Tom Lee, co-founder and managing partner of Fundstrat and Fundstrat Capital CIO, recently appeared on CNBC to discuss the market implications of President Trump’s newly imposed global tariffs. Lee admitted that the severity of these tariffs caught him off guard, prompting an apology to investors in a note where he acknowledged that the terms of what he called “tariff liberation day” were far worse than anticipated. The stock market experienced a significant downturn, losing nearly 13 percentage points in just two trading days, a reaction Lee likened to a heart attack for both the market and the economy.

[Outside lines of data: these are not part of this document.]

-- ==== Sys2Proof/Laws/Exec.lean ====
section
/-!
SUPPORT. What `exec` does with each constructor: one equation per arm, so that no proof unfolds the dispatch.
-/

namespace Sys2Proof.Machine
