-- ==== Sys2Proof/Tests/Slice0.lean ====
section
/-!
SUPPORT. The model's own tests: the ill-formed terms that `WellFormed` refuses, a word for every constructor that some
word encodes, witnesses for the statements of `Certificates/Slice0/Obligations.lean`, and single steps whose expected
results come from the spec's worked examples or are computed by hand from its rules.
-/

namespace Sys2Proof.Tests

/- One theorem after another: the kernel evaluates each of them for a second or more. -/
set_option Elab.async false

open Sys2Proof Sys2Proof.Machine

/-! ## Decoding: each word is composed by hand from the field positions of R97, R101, R104 and the instruction's rule. -/

/-- Each number decodes to the instruction beside it. -/
def words (f : Nat → Option Instr) (l : List (Nat × Instr)) : Bool := l.all fun x => f x.1 == some x.2
def scalar (w : Nat) : Option Instr := match decodeScalar w with | .ok i => some i | .bad _ => none
def vector (w : Nat) : Option Instr := match decodeVector w with | .ok i => some i | .bad _ => none
def yarder (w : Nat) : Option Instr := match decodeYarder w with | .ok i => some i | _ => none

theorem test_words_scalar1 : words scalar [
    (0x0, .nop),
    (0x107e84000000, .sAdd 1 62 33),
    (0x20bd88000000, .sSub 2 61 34),
    (0x40fc8c000000, .sMul 3 60 35),
    (0x513b90000000, .sMulh 4 59 36),
    (0x617a94000000, .sMulhz 5 58 37),
    (0x71b998000000, .sDiv 6 57 38),
    (0x81f89c000000, .sDivz 7 56 39),
    (0x9237a0000000, .sRem 8 55 40),
    (0xa276a4000000, .sRemz 9 54 41),
    (0x102b5a8000000, .sAnd 10 53 42),
    (0x112f4ac000000, .sOr 11 52 43),
    (0x12333b0000000, .sXor 12 51 44),
    (0x20372b4000000, .sMin 13 50 45),
    (0x213b1b8000000, .sMax 14 49 46),
    (0x223f0bc000000, .sMinz 15 48 47),
    (0x2342fc0000000, .sMaxz 16 47 48),
    (0x3a0289abcde0, .sAddi 40 2 0x89abcde0),
    (0x13a4389abcde1, .sAndi 41 3 0x89abcde1),
    (0x14a8489abcde2, .sOri 42 4 0x89abcde2),
    (0x15ac589abcde3, .sXori 43 5 0x89abcde3),
    (0x29b0689abcde4, .sMovhi 44 6 0x89abcde4),
    (0x28e80fedcba98, .sMovi 58 0xfedcba98),
    (0x2aec0fedcba97, .sLea 59 0xfedcba97),
    (0x1617c00000000, .sNot 5 60)] = true := by decide +kernel

theorem test_words_scalar2 : words scalar [
    (0x1c1bb00000000, .sClz 6 59),
    (0x1d1fa00000000, .sPopc 7 58),
    (0x1827254000000, .sShl 9 50 (.reg 21)),
    (0x182720000007f, .sShl 9 50 (.imm 63)),
    (0x192b358000000, .sShr 10 51 (.reg 22)),
    (0x192b30000007e, .sShr 10 51 (.imm 62)),
    (0x1a2f45c000000, .sSra 11 52 (.reg 23)),
    (0x1a2f40000007d, .sSra 11 52 (.imm 61)),
    (0x1b33560000000, .sRot 12 53 (.reg 24)),
    (0x1b3350000007c, .sRot 12 53 (.imm 60)),
    (0x1e0c400003000, .sBfx 3 4 true 64 0),
    (0x1e0c40000007f, .sBfx 3 4 false 1 63),
    (0x1f14600000468, .sBfi 5 6 17 40),
    (0x241c82400002a, .sSel 7 8 9 42),
    (0x2578b30000000, .sCmp 30 11 12 ⟨.eq, 0, false⟩),
    (0x257cb30000029, .sCmp 31 11 12 ⟨.ne, 1, true⟩),
    (0x2580b30000012, .sCmp 32 11 12 ⟨.lt, 2, false⟩),
    (0x2584b3000003b, .sCmp 33 11 12 ⟨.le, 3, true⟩),
    (0x2588b30000004, .sCmp 34 11 12 ⟨.gt, 0, false⟩),
    (0x258cb3000002d, .sCmp 35 11 12 ⟨.ge, 1, true⟩),
    (0x2c00000004044, .sSetfmtImm 0x4044),
    (0x2c01d00000000, .sSetfmtReg 29),
    (0x2d84000000000, .sGetfmt 33),
    (0x2e34e3c00003d, .sGset 13 14 15 ⟨.ge, 3, true⟩),
    (0x2f24000000000, .sGclr 9)] = true := by decide +kernel

theorem test_words_scalar3 : words scalar [
    (0x3003ffffffffe, .br (-2)),
    (0x3101047ffff52, .bcc 16 17 ⟨.lt, 2, false⟩ (-3)),
    (0x32012fffffff0, .jmp 18 0xFFFFFFF0),
    (0x33013500fffff, .brx 19 20 1048575),
    (0x3405234567890, .call true 0x1234567890),
    (0x3501600000001, .callx true 22),
    (0x3603e00000000, .ret 62),
    (0x375c000000005, .loopS 23 5),
    (0x3800000000000, .sYield),
    (0x3900000000000, .sEnd),
    (0x4000000000002, .barGrp 2),
    (0x410000000000d, .barBlk 1 3),
    (0x420000000001c, .barClu 0 7),
    (0x430000000000e, .barGrid 2 3),
    (0x44000018c3070, .wait ⟨true, 8, true, 16, true, 32, true, 48⟩),
    (0x4400000000040, .wait ⟨false, 0, false, 0, false, 0, true, 0⟩),
    (0x452d867ffdb6c, .gLd 11 24 25 (-5) 3 1 ⟨.gt, 1, true⟩),
    (0x46e4000000006, .draw 57 6),
    (0x4703c00000000, .deal 60),
    (0x4800000000000, .idem),
    (0x496800000000d, .sGetsr 26 13),
    (0x4a01b0000000c, .sSetsr 12 27),
    (0x4b7000000000a, .sSys 28 10),
    (0x4c0000000beef, .trap 0xBEEF),
    (0x4d00000000002, .rett 2)] = true := by decide +kernel
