-- ==== Sys2Proof/Syntax.lean ====
section
/-! DEFINITION. The instructions and steps of the machine: one constructor of `Instr` per row of spec/opcode_table.json. -/

namespace Sys2Proof

/-- A guard field of an A-class word: NEG (bit 23) and G (bits 22:19) (R167). -/
structure Guard where
  neg : BitVec 1
  p : BitVec 4
deriving DecidableEq, Repr

/-- Fields of format CM (R168): register D, address register A, set slot SS, wait slot WS, IMM6. -/
structure Mem where
  d : BitVec 6
  a : BitVec 6
  s : BitVec 3
  w : BitVec 3
  i : BitVec 6
deriving DecidableEq, Repr

/-- Fields of `ldv` and `stv` (R168, R227): vector register, address register, set slot, wait slot, IMM6. -/
structure VMem where
  v : BitVec 4
  a : BitVec 6
  s : BitVec 3
  w : BitVec 3
  i : BitVec 6
deriving DecidableEq, Repr

/-- Fields of `vldx` and `vstx` (R295): VD, base register, index group, type, set slot, wait slot. -/
structure VIdx where
  v : BitVec 4
  a : BitVec 6
  i : BitVec 4
  t : BitVec 4
  s : BitVec 3
  w : BitVec 3
deriving DecidableEq, Repr

/-- Fields of the atomics (R228): three short register fields and the scope. -/
structure Atom where
  d : BitVec 5
  a : BitVec 5
  b : BitVec 5
  s : BitVec 4
deriving DecidableEq, Repr

/-- Four register fields (R242). -/
structure Rrrr where
  d : BitVec 6
  a : BitVec 6
  b : BitVec 6
  c : BitVec 6
deriving DecidableEq, Repr

/-- Register fields D, A and B (R168, R169). -/
structure Rrr where
  d : BitVec 6
  a : BitVec 6
  b : BitVec 6
deriving DecidableEq, Repr

/-- The tail of format CE (R168, R300): wait slot WS, thread semaphore TS, NS. -/
structure Tail where
  w : BitVec 3
  t : BitVec 2
  n : BitVec 1
deriving DecidableEq, Repr

/-- Fields TY, VD, VA and VB of format AV (R169). -/
structure Vvv where
  t : BitVec 4
  d : BitVec 4
  a : BitVec 4
  b : BitVec 4
deriving DecidableEq, Repr

/-- Fields TY, VD, VA and S of format AVS (R169). -/
structure Vvs where
  t : BitVec 4
  d : BitVec 4
  a : BitVec 4
  s : BitVec 6
deriving DecidableEq, Repr

/-- Fields of predicate logic (R196): PD, NA, PA, NB, PB. -/
structure Pp where
  d : BitVec 4
  e : BitVec 1
  a : BitVec 4
  f : BitVec 1
  b : BitVec 4
deriving DecidableEq, Repr
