/-- An engine command with its tag (R342), in a port or running; `step` counts the steps it has made (R303). -/
structure Cmd where
  id : Nat
  eng : Nat
  core : Nat
  slot : Nat
  x : Nat
  ts : Nat
  ns : Bool
  tseq : Nat
  fpc : BitVec 8
  seed : BitVec 32
  ins : Instr
  a : Word
  b : Word
  thid : Nat
  pc : Word
  ws : Nat
  wd : BitVec 32 := 0
  timed : Bool := false
  running : Bool := false
  step : Nat := 0
  steps : Nat := 0
  /-- entries of the thread's commit buffer at issue (R125) -/
  stores : Nat := 0
  waiting : Nat := 0
  cancelled : Bool := false
  /-- operand words read when the command begins or issued with it -/
  args : List Nat := []
  data : List Byte := []
  tiles : List Nat := []
  /-- accumulators that it reads and writes (R305) -/
  accR : List Nat := []
  accW : List Nat := []
  /-- packets that wait for an answer, by tag (R125, R327) -/
  tags : List Nat := []
deriving DecidableEq, Repr

/-- A source or subscriber fixed-line entry (R382). -/
structure FLine where
  v : Bool := false
  batch : Bool := false
  lapsed : Bool := false
  x : Nat := 0
  peer : Nat := 0
  pidx : Nat := 0
  bwin : Nat := 0
  refreshed : Bool := false
  len : Nat := 0
  off : Nat := 0
  recseq : Nat := 0
  seq : Nat := 0
  rcount : Nat := 0
deriving DecidableEq, Repr

/-- A fixed-line update in a queue (R347): subscriber core and entry, sequence number, offset in the region, bytes. -/
structure Update where
  dst : Nat
  entry : Nat
  seq : Nat
  off : Nat
  bytes : List Byte
deriving DecidableEq, Repr

/-- A line of an L1 cache (R95, R96): context, virtual line, physical line, rights, bytes, and its way. -/
structure Line where
  l : Nat
  va : Nat
  pa : Nat
  rights : Nat
  bytes : List Byte
  way : Nat := 0
deriving DecidableEq, Repr

/-- A message waiting in the inbound message queue (R345): context, queue, payload, the `send` to answer, and its sender. -/
structure Msg where
  x : Nat
  q : Nat
  v : Word
  op : Nat
  dev : Nat
  snd : Nat := 0
deriving DecidableEq, Repr

structure Core where
  ageq : Nat := 1024
  share : Bool := false
  vreg : Table (BitVec 4096) := []
  tiles : Table Tile := []
  accs : Table Acc := []
  l1d : List Line := []
  l1i : List Line := []
  locks : List Lock := []
  cmds : List Cmd := []
  src : Table FLine := []
  sub : Table FLine := []
  outq : List Update := []
  inq : List Update := []
  /-- open BATCH windows: source entry and line offset, oldest first (R348) -/
  batch : List (Nat × Nat) := []
  /-- s-cycle in which a window opened, by 16,384 × entry + line (R348) -/
  batchClk : Table Nat := []
  inbox : List Msg := []
  /-- coalescing buffers: 512 × device + receiving core, context, and pairs (R331) -/
  coal : List (Nat × Nat × List (BitVec 32 × BitVec 32)) := []
  /-- s-cycle of a buffer's last pair, by 2 × receiver + context (R331) -/
  coalClk : Table Nat := []
  /-- keyed pairs sent to other devices and not acknowledged: context, tag, device and number of pairs (R333) -/
  keyOut : List (Nat × Nat × Nat × Nat) := []
  /-- waiting vector-window requests: slot and count (R44) -/
  vwait : List (Nat × Nat) := []
  /-- registers that hold an uncorrectable word: 0 a vector register, 1 a tile, 2 an accumulator, and its number (R414) -/
  bad : List (Nat × Nat) := []
  /-- first s-cycle in which the vector unit is free again (R277) -/
  vecFree : Nat := 0
  trState : Nat := 0
  trPost : Nat := 0
  trXarm : Bool := false
  trBase : Nat := 0
  trIdx : Nat := 0
  trLeft : Nat := 0
  trigClk : Nat := 0
  /-- slot and context that issued in this s-cycle (R400, R403) -/
  issued : Option (Nat × Nat) := none
deriving DecidableEq, Repr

Despite the initial shock, Lee pointed to signs of a potential recovery, noting a technical rally that could push the market toward 5,500. He credited Mark Newton, Fundstrat’s head of technical strategy, for this outlook, though he cautioned that fundamental clarity remains elusive, preventing a return to new highs in the near term. Lee suggested that markets may have overreacted to the downside and highlighted a shift in messaging from the Trump administration, which now appears to emphasize negotiation. This shift, he argued, signals a quiet return of the “Trump put,” a stabilizing force to prevent further market distress.

The discussion also touched on why Lee underestimated the tariff levels. He explained that the scale of the tariffs disrupted a fundamental trust in capitalism, as businesses require stable and predictable regulations to operate effectively. Many companies had already adjusted supply chains in 2018 to move away from China, only to face potential trillions in stranded capital due to the new tariffs. This seismic shock, Lee noted, has left investors reeling, with some drawing parallels to the market uncertainty of 2011. He suggested that rebuilding trust will take time, though a V-shaped bounce remains a possibility if clarity emerges.

Lee also addressed a market surge triggered by a false rumor of a 90-day tariff pause, which he saw as evidence of the market’s eagerness for relief. He speculated that this could have been a trial balloon, demonstrating how conciliatory measures – like an exporter tax credit – could spark a massive rally by restoring business confidence. The ripple effects of the tariffs, he emphasized, harm not only shareholders but also employees reliant on affected companies, underscoring the urgency of a resolution.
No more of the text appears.